I. Les recherches sur les programmes d’éducation financière

2. Les travaux sur l’efficacité de l’éducation financière sur le lieu de travail

De nombreuses recherches en comportement financier du consommateur se sont intéressées à analyser les effets des séminaires et des programmes offerts aux salariés sur leur lieu de travail (Fletcher, Beebout et Mendenhall, 1997 ; Kim, Bagwell et Garman, 1998 ; Russell, 1997 ; Taylor-Carter, Cook et Weinberg, 1997 ; Bernheim, 1996 ; Bernheim et Garrett, 1996 ; DeVaney et alii, 1995 ; DeVaney, Gorham, Bechman et Haldeman, 1996 ; Godwin et Caroll, 1986 ; The National Summit on Retirement Savings, 1998 ; Varcoe et Wright, 1991 ; Clancy, Grinstein-Weiss et Schreiner, 2001 ; Lusardi, 2003).

L’éducation financière sur le lieu du travail est définie comme l’information, l’éducation et/ou les services apportés par un employeur pour aider son personnel à prendre des décisions financières informées sur les régimes de retraite, les avantages sociaux, le crédit et la gestion financière ainsi que sur les droits des consommateurs (Garman, 1998 ; Garman et Bagwell, 1998). Elle peut être apportée par des écrits (brochures, newsletters, site web…) soit en consultation individuelle ou au sein d'un groupe de soutien, d’ateliers et de séminaires (Bernheim et Garrett, 1996 ; Renninger, 1997; Wechsler, 1997). Ces programmes d’éducation financière sur les lieux du travail se développement principalement aux Etats- Unis pour apporter une réponse aux besoins des employés et aux obligations imposées par l’Employment Retirement Income Security Act7 (ERISA).

Plusieurs travaux de recherche montrent que les salariés ont l’intention de mieux gérer leurs finances personnelles et de changer leur comportement financier après avoir participé à un séminaire ou à un atelier financier (Fletcher, Beebout et Mendenhall, 1997 ; Kim, Bagwell et Garman, 1998 ; Russell, 1997 ; Taylor-Carter, Cook et Weinberg, 1997).

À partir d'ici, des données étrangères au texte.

theorem strOp_error (hw : p = true ∨ w = false) (e : AccessError)
    (h : st.writeWord (transferAddress p u (st.readReg rn) offset) (st.readReg rd) = .error e) :
    strOp p u w rn rd offset word st = st.raiseAccess e := by
  have : (!p && w) = false := by rcases hw with rfl | rfl <;> simp
  simp [strOp, this, h]

theorem strOp_ok (hw : p = true ∨ w = false) (t : State)
    (h : st.writeWord (transferAddress p u (st.readReg rn) offset) (st.readReg rd) = .ok t) :
    strOp p u w rn rd offset word st = t.writeBack p w rn (offsetAddress u (st.readReg rn) offset) := by
  have : (!p && w) = false := by rcases hw with rfl | rfl <;> simp
  simp [strOp, this, h]

/-- LDR ends in a fault of its own or in the written-back and loaded state. -/
theorem ldrOp_cases :
    (∃ kind info, ldrOp p u w rn rd offset word st = st.raise kind info) ∨
    (∃ data v, ldrOp p u w rn rd offset word st = (st.writeBack p w rn v).loadReg rd data) := by
  unfold ldrOp
  split
  · exact .inl ⟨_, _, rfl⟩
  · simp only
    split
    · rename_i e _; cases e <;> exact .inl ⟨_, _, rfl⟩
    · exact .inr ⟨_, _, rfl⟩

/-- STR ends in a fault of its own or in the stored and written-back state. -/
theorem strOp_cases :
    (∃ kind info, strOp p u w rn rd offset word st = st.raise kind info) ∨
    (∃ (a v v' : Word), st.WordWritable a ∧
      strOp p u w rn rd offset word st = (st.setWord (wordAligned a).toNat v).writeBack p w rn v') := by
  unfold strOp
  split
  · exact .inl ⟨_, _, rfl⟩
  · simp only
    split
    · rename_i e _; cases e <;> exact .inl ⟨_, _, rfl⟩
    · rename_i t h
      obtain ⟨h1, rfl⟩ := (writeWord_ok_iff _ _ _ _).mp h
      exact .inr ⟨_, _, _, h1, rfl⟩
end Single

section Slots
variable (s : State) (rn : RegNum) (v : Word)

theorem slot_loadReg (j : Fin 31) :
    (s.loadReg rn v).slot j =
      if bankSlot rn s.cpsr.mode = j then (if rn = 15#4 then v &&& 0xFFFFFFFC#32 else v) else s.slot j := by
  unfold State.loadReg
  by_cases h : rn = 15#4
  · have e := slot_writeReg s 15#4 (v &&& 0xFFFFFFFC#32) j
    rw [writeReg_pc] at e
    simp only [h, if_true, e]
  · simp only [h, if_false, slot_writeReg]

theorem loadReg_redirect : (s.loadReg rn v).redirect = (s.redirect || rn == 15#4) := by
  unfold State.loadReg
  split
  · simp_all
  · exact writeReg_redirect s rn v

theorem slot_writeBack (p w : Bool) (j : Fin 31) :
    (s.writeBack p w rn v).slot j =
      if (p = false ∨ w = true) ∧ bankSlot rn s.cpsr.mode = j then v else s.slot j := by
  unfold State.writeBack
  cases p <;> cases w <;> simp [slot_writeReg]

theorem writeBack_redirect (p w : Bool) :
    (s.writeBack p w rn v).redirect = (s.redirect || ((!p || w) && rn == 15#4)) := by
  unfold State.writeBack
  cases p <;> cases w <;> simp [writeReg_redirect]

theorem readReg_loadReg (j : RegNum) (hj : j ≠ 15#4) :
    (s.loadReg rn v).readReg j = if rn = j then v else s.readReg j := by
  rw [readReg_slot _ _ hj, slot_loadReg, loadReg_cpsr, readReg_slot _ _ hj]
  by_cases h : rn = j
  · subst h; simp [hj]
  · rw [if_neg fun e => h (bankSlot_injective _ _ _ e), if_neg h]

theorem pc_loadReg (h : rn ≠ 15#4) : (s.loadReg rn v).pc = s.pc := by
  simp only [State.pc, slot_loadReg]
  rw [if_neg (bankSlot_ne_pc _ _ h)]

theorem pc_loadReg_pc : (s.loadReg 15#4 v).pc = v &&& 0xFFFFFFFC#32 := by simp [State.loadReg]

theorem readReg_writeBack (p w : Bool) (j : RegNum) (hj : j ≠ 15#4) :
    (s.writeBack p w rn v).readReg j = if (p = false ∨ w = true) ∧ rn = j then v else s.readReg j := by
  rw [readReg_slot _ _ hj, slot_writeBack, writeBack_cpsr, readReg_slot _ _ hj]
  by_cases h : rn = j
  · subst h; simp
  · rw [if_neg fun e => h (bankSlot_injective _ _ _ e.2), if_neg fun e => h e.2]

theorem pc_writeBack (p w : Bool) (h : ¬ ((p = false ∨ w = true) ∧ rn = 15#4)) : (s.writeBack p w rn v).pc = s.pc := by
  simp only [State.pc, slot_writeBack]
  rw [if_neg]
  rintro ⟨h1, h2⟩
  exact h ⟨h1, by_contra fun e => bankSlot_ne_pc _ _ e h2⟩

theorem pc_writeBack_pc (p w : Bool) (h : p = false ∨ w = true) : (s.writeBack p w 15#4 v).pc = v := by
  rcases h with rfl | rfl <;> simp [State.writeBack, writeReg_pc]
end Slots

/-! ### Block transfers -/

theorem loadMultiple_append (l₁ l₂ : List RegNum) (addr : Word) (st : State) :
    loadMultiple (l₁ ++ l₂) addr st =
      match loadMultiple l₁ addr st with
      | .error f => .error f
      | .ok t => loadMultiple l₂ (addr + BitVec.ofNat 32 (4 * l₁.length)) t := by
  induction l₁ generalizing addr st with
  | nil => simp [loadMultiple]
  | cons r rest ih =>
    simp only [List.cons_append, loadMultiple]
    cases st.readWord addr with
    | error e => rfl
    | ok data =>
      simp only [ih, List.length_cons]
      have : addr + 4#32 + BitVec.ofNat 32 (4 * rest.length) = addr + BitVec.ofNat 32 (4 * (rest.length + 1)) := by
        apply BitVec.eq_of_toNat_eq; simp [BitVec.toNat_add]; omega
      rw [this]

theorem storeMultiple_append (l₁ l₂ : List RegNum) (addr : Word) (st : State) :
    storeMultiple (l₁ ++ l₂) addr st =
      match storeMultiple l₁ addr st with
      | .error f => .error f
      | .ok t => storeMultiple l₂ (addr + BitVec.ofNat 32 (4 * l₁.length)) t := by
  induction l₁ generalizing addr st with
  | nil => simp [storeMultiple]
  | cons r rest ih =>
    simp only [List.cons_append, storeMultiple]
    cases st.writeWord addr (st.readReg r) with
    | error e => rfl
    | ok t =>
      simp only [ih, List.length_cons]
      have : addr + 4#32 + BitVec.ofNat 32 (4 * rest.length) = addr + BitVec.ofNat 32 (4 * (rest.length + 1)) := by
        apply BitVec.eq_of_toNat_eq; simp [BitVec.toNat_add]; omega
      rw [this]

/-- The registers below `r`, then `r`, then the rest. -/
theorem listed_split (list : BitVec 16) (r n : Nat) (hr : r < n) (hl : list.getLsbD r = true) :
    ∃ rest, listed list n = listed list r ++ BitVec.ofNat 4 r :: rest := by
  induction n, (show r + 1 ≤ n from hr) using Nat.le_induction with
  | base => exact ⟨[], by rw [listed_succ, hl]; simp⟩
  | succ n hn ih =>
    obtain ⟨rest, h⟩ := ih (by omega)
    exact ⟨_, by rw [listed_succ, h, List.append_assoc, List.cons_append]⟩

Les intentions témoignent du désir d’accroître son épargne, de commencer à cotiser à un régime de retraite et de rembourser le solde des dettes de sa carte de crédit. Les participants sont aussi plus confiants dans leurs décisions d’épargne et d’investissement (DeVaney et alii, 1995). La participation aux programmes de préparation à la retraite a un impact positif sur les attentes                                                                                                                

7Employment Retirement Income Security Act promulgué en 1974. ERISA est une loi fédérale qui établit des normes minimales pour les régimes de retraite dans le secteur privé et prévoit des règles détaillées sur les effets de transactions fiscales fédérales associées aux plans d’avantages sociaux pour aider les employés à bien équilibrer travail et vie personnelle.  

des salariés à l’égard de la retraite (Taylor-Carter, Cook et Weinberg, 1997). L’éducation financière sur les lieux de travail augmente la confiance et améliore l’attitude des salariés envers la gestion de leur argent (Employee Benefits Research Institute, 1998).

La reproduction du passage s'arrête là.